Schriftführung, Registration
Irma LeuIrma Leu
Genau wie Utz und Arno ist Irma über die Düsseldorfer Schiene in das Fandom eingestiegen. Dem dortigen SF-Treff ist sie bis heute treu. Sie sagt nicht viel, aber wenn, dann trifft sie damit ins Schwarze. Und was wir in ihrer Nähe selber sagen, müssen wir uns gut überlegen. Die patente Powerfrau aus Essen protokolliert nämlich bei jeder Sitzung unsere Worte auf's Genaueste. Bei Irma laufen außerdem alle Anmeldungen auf. An der Veranstaltungskasse weiß sie genau, wer gezahlt hat und wer nicht. Mit ihren kaufmännischen Kenntnissen und ihrem gesunden Menschenverstand bildet sie das Rückgrat unseres Teams. Wir sind froh, dass wir sie haben.
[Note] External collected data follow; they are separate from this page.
-- ==== Sys2Proof/Word.lean ====
section
/-! DEFINITION. The words of the block (spec/00_scope.md R8, R9): bytes, 64-bit words and addresses. -/

namespace Sys2Proof

/-- One byte of DMA memory (R71: "byte size 8 bits"). -/
abbrev Byte := BitVec 8

/-- A general register, a pointer, a length or a handle member: 64 bits (R8). -/
abbrev Word := BitVec 64

/-- A physical (DMA) address or a driver pointer: 64 bits (R8, R71). -/
abbrev Addr := BitVec 64

end Sys2Proof
end

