-- ==== Sys2Proof/Machine/Memory.lean ====
section
/-! DEFINITION. DMA memory: bytes, the canonical form, and the little-endian accesses of R70 and R74. -/

namespace Sys2Proof.Machine

/-- What an address that is not listed reads as (notes/assumptions/4.md: DESIGN CHOICE, unsafe; the spec: "any value", R50). -/
def Memory.unlisted : Byte := 0#8

/-- The byte at an address. -/
def Memory.get : Memory → Nat → Byte
  | [], _ => Memory.unlisted
  | (b, w) :: m, a => if a = b then w else Memory.get m a

/-- Put a listed byte in its place among rising addresses. -/
def Memory.insertCell (a : Nat) (v : Byte) : Memory → Memory
  | [] => [(a, v)]
  | c :: m => if a < c.1 then (a, v) :: c :: m else c :: Memory.insertCell a v m

/-- The memory with the byte at `a` set to `v`; a byte equal to what an unlisted address reads as is not listed. -/
def Memory.put (m : Memory) (a : Nat) (v : Byte) : Memory :=
  let rest := m.filter (fun c => c.1 != a)
  if v = Memory.unlisted then rest else Memory.insertCell a v rest

/-- Addresses strictly rise from `lo` on, lie in the address space (R71), and no entry equals what an unlisted address reads as. -/
def Memory.wfFrom (lo : Nat) : Memory → Bool
  | [] => true
  | (a, v) :: m => decide (lo ≤ a) && decide (a < 2 ^ 64) && decide (v ≠ Memory.unlisted) && Memory.wfFrom (a + 1) m

/-- The canonical form. -/
def Memory.wf (m : Memory) : Bool := Memory.wfFrom 0 m

/-- `MemRead` of `n` bytes (R11, R70): the little-endian value of the bytes at `a`, `a + 1`, ..., zero-extended to 64 bits. -/
def Memory.load (m : Memory) (a : Addr) : Nat → Word
  | 0 => 0#64
  | n + 1 => (Memory.load m (a + 1#64) n <<< 8) ||| (m.get a.toNat).setWidth 64

/-- `MemWrite` of `n` bytes (R11, R70): the low `8 n` bits of `v`, lowest byte at the lowest address. -/
def Memory.store (m : Memory) (a : Addr) : Nat → Word → Memory
  | 0, _ => m
  | n + 1, v => Memory.store (m.put a.toNat (v.setWidth 8)) (a + 1#64) n (v >>> 8)

/-- Consecutive bytes written from `a` on (a frame or a header, R281, R293, R295). -/
def Memory.storeBytes (m : Memory) (a : Addr) : List Byte → Memory
  | [] => m
  | b :: bs => Memory.storeBytes (m.put a.toNat b) (a + 1#64) bs

end Sys2Proof.Machine
end

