-- ==== Sys2Proof/Machine/Transport.lean ====
section
/-! DEFINITION. The eight calls of the virtual-queue transport (R287 to R293), each with the environment's turn before it (R295). -/

namespace Sys2Proof.Machine

/-- The answer of a begin call (R287, R290). -/
inductive BeginResult where
  | ok (tok : Nat)
  | full
deriving DecidableEq, Repr

/-- The tokens that are in neither list, in rising order (R286: free). -/
def freeTokens (qs : Nat) (busy : List Nat) : List Nat := (List.range qs).filter (fun t => !busy.contains t)

/-- The tokens in use in the rx direction. -/
def Transport.rxBusy (t : Transport) : List Nat := t.rxInflight.map (·.tok) ++ t.rxUsed.map (·.tok)

/-- The tokens in use in the tx direction. -/
def Transport.txBusy (t : Transport) : List Nat := t.txInflight.map (·.tok) ++ t.txUsed.map (·.tok)

/-- The next answer of a begin call: the next one listed, or one as the contract says with a free draw. -/
def State.nextBegin (s : State) : BeginAnswer × State :=
  match s.env.begins with
  | a :: rest => (a, { s with env := { s.env with begins := rest } })
  | [] => (.contract (Config.tokenChoice s.env.drawn), { s with env := { s.env with drawn := s.env.drawn + 1 } })

/-- Which token a begin call gives (R287, R290): the count while the initial fill lasts, else the drawn one of the free tokens;
`Full` where none is free; a faulty transport gives what it gives. -/
def chooseToken (qs count : Nat) (consumed : Bool) (free : List Nat) : BeginAnswer → BeginResult
  | .faultyFull => .full
  | .faulty tok => .ok tok.toNat
  | .contract k =>
    if free = [] then .full
    else if count < qs ∧ consumed = false then .ok count
    else match free[k % free.length]? with
      | some tok => .ok tok
      | none => .full

/-- `T.receive_begin(i)` (R287). -/
def State.receiveBegin (s : State) (i : Nat) : BeginResult × State :=
  let e := s.envTurn
  let t := e.transport
  let a := e.nextBegin
  match chooseToken (QS s.cfg) t.rxCount t.rxConsumed (freeTokens (QS s.cfg) t.rxBusy) a.1 with
  | .full => (.full, a.2)
  | .ok tok =>
    (.ok tok, { a.2 with transport := { t with rxInflight := t.rxInflight ++ [⟨tok, i⟩], rxCount := t.rxCount + 1 } })

/-- `T.transmit_begin(i, nbytes)` (R290). -/
def State.transmitBegin (s : State) (i nbytes : Nat) : BeginResult × State :=
  let e := s.envTurn
  let t := e.transport
  let a := e.nextBegin
  match chooseToken (QS s.cfg) t.txCount t.txConsumed (freeTokens (QS s.cfg) t.txBusy) a.1 with
  | .full => (.full, a.2)
  | .ok tok =>
    (.ok tok, { a.2 with transport := { t with txInflight := t.txInflight ++ [⟨tok, i, nbytes⟩], txCount := t.txCount + 1 } })

/-- `T.poll_receive()` (R288): the front of the completed tokens; it changes nothing. -/
def State.pollReceive (s : State) : Option Nat × State := (s.envTurn.transport.rxUsed.head?.map (·.tok), s.envTurn)

/-- `T.poll_transmit()` (R291). -/
def State.pollTransmit (s : State) : Option Nat × State := (s.envTurn.transport.txUsed.head?.map (·.tok), s.envTurn)

/-- `T.receive_complete(tok, i)` (R289): consumes the completion and gives the lengths recorded with it; `none` where its
precondition fails (notes/assumptions/11.md). -/
def State.receiveComplete (s : State) (tok i : Nat) : Option ((Word × Word) × State) :=
  let e := s.envTurn
  match e.transport.rxUsed with
  | [] => none
  | u :: rest =>
    if u.tok = tok ∧ u.entry = i then
      some ((u.hdrLen, u.pktLen), { e with transport := { e.transport with rxUsed := rest, rxConsumed := true } })
    else none

/-- `T.transmit_complete(tok, i)` (R292): consumes the completion; `none` where its precondition fails. -/
def State.transmitComplete (s : State) (tok i : Nat) : Option State :=
  let e := s.envTurn
  match e.transport.txUsed with
  | [] => none
  | u :: rest =>
    if u.tok = tok ∧ u.entry = i then some { e with transport := { e.transport with txUsed := rest, txConsumed := true } }
    else none

/-- `T.can_send()` (R293): "true exactly when some tx token is free". -/
def State.canSend (s : State) : Bool × State :=
  (!(freeTokens (QS s.cfg) s.envTurn.transport.txBusy).isEmpty, s.envTurn)

/-- `T.fill_header(i)` (R293): writes the drawn header bytes into the first `TOK_HDR_LEN` bytes of entry `i` and returns that length. -/
def State.fillHeader (s : State) (i : Nat) : Word × State :=
  let e := s.envTurn
  let bytes := e.env.headers.headD []
  (e.cfg.tokHdrLen.setWidth 64,
    { e with
      mem := e.mem.storeBytes (e.physOf i) (bytes.take e.cfg.tokHdrLen.toNat)
      env := { e.env with headers := e.env.headers.tail } })

end Sys2Proof.Machine
end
Fanbetreuung und -Information

Michael Ehrt, *1969

Fan-Information, Layout Programmheft, Webpräsenz
Michael EhrtMichael Ehrt
Eigene Kinder mögen für viele einstmals engagierte Menschen der Hobby-Killer schlechthin sein. Beim Ehepaar Ehrt sieht das überhaupt nicht so aus. Sich um Stieftochter Irina und den leiblichen Sohn Marvin zu kümmern, hält Michael nicht davon ab, unsere Web-Präsenz und unsere E-Mail-Liste technisch auf dem Laufenden zu halten. Als Programmierer bei Erco in Lüdenscheid verfügt er über mehr als genug Informatik-Kenntnisse. Außerdem kümmert er sich um das Layout des Programmhefts, die Beantwortung von Fan-Anfragen und die Herstellung der Badges. Um beim DORT.con mitmachen zu können hat Michael sogar einmal auf die Teilnahme an einer Queen-Convention verzichtet – und das obwohl er einer der zehn bedeutendsten Sammler von Queen-Platten in ganz Deutschland ist! Wenn irgendjemand eine seltene Queen-Platte sucht, kann er Michael ja mal fragen, ob er sie ihm leihen würde. Die Antwort wird vermutlich „Nein“ lauten. Ansonsten wird er wohl immer so entgegenkommend sein, wie wir ihn schon lange kennen.

Astrid Ehrt, *1968

Hotels, Helferwerbung
Astrid EhrtAstrid Ehrt (hier mit zwei Freundinnen). Foto: dortcon.de/Michael Ehrt
Astrid hatte eigentlich vor, sich um noch ein paar mehr Schreihälse als nur ihre zwei Kinder zu kümmern, als sie uns beitrat. Ihre Kompetenz als Kinderbetreuerin ist unbestritten. Mehrere Cons haben davon profitiert. Bei uns allerdings hapert es noch mit den Anmeldungen. „Die Leute sollen gefälligst mehr Kinder machen!“, ist Astrids Meinung dazu. Schließlich ist sie mit gutem Beispiel voran gegangen. Töchterchen Irina beeilt sich bereits, in die Fußstapfen ihrer Eltern zu treten, und hat beim DORT.con 2005 erstmals offiziell in der Helfertruppe mitgemacht. Und – wer weiß – wir haben ja schon von Geburten in unserem Helferteam gehört. Astrid findet unterdessen für die Fans weiter günstige Hotels und bucht die Zimmer für Ehrengäste und Referenten. Außerdem kümmert sie sich um die Rekrutierung der Helfer-Truppe. Auf die derzeitige Tätigkeit seiner pfiffigen Frau angesprochen, erklärte Michael einmal: „Hausfrau und Mutter – ist zwar zutreffend, passt aber irgendwie nicht zu ihr.“ Finden wir auch.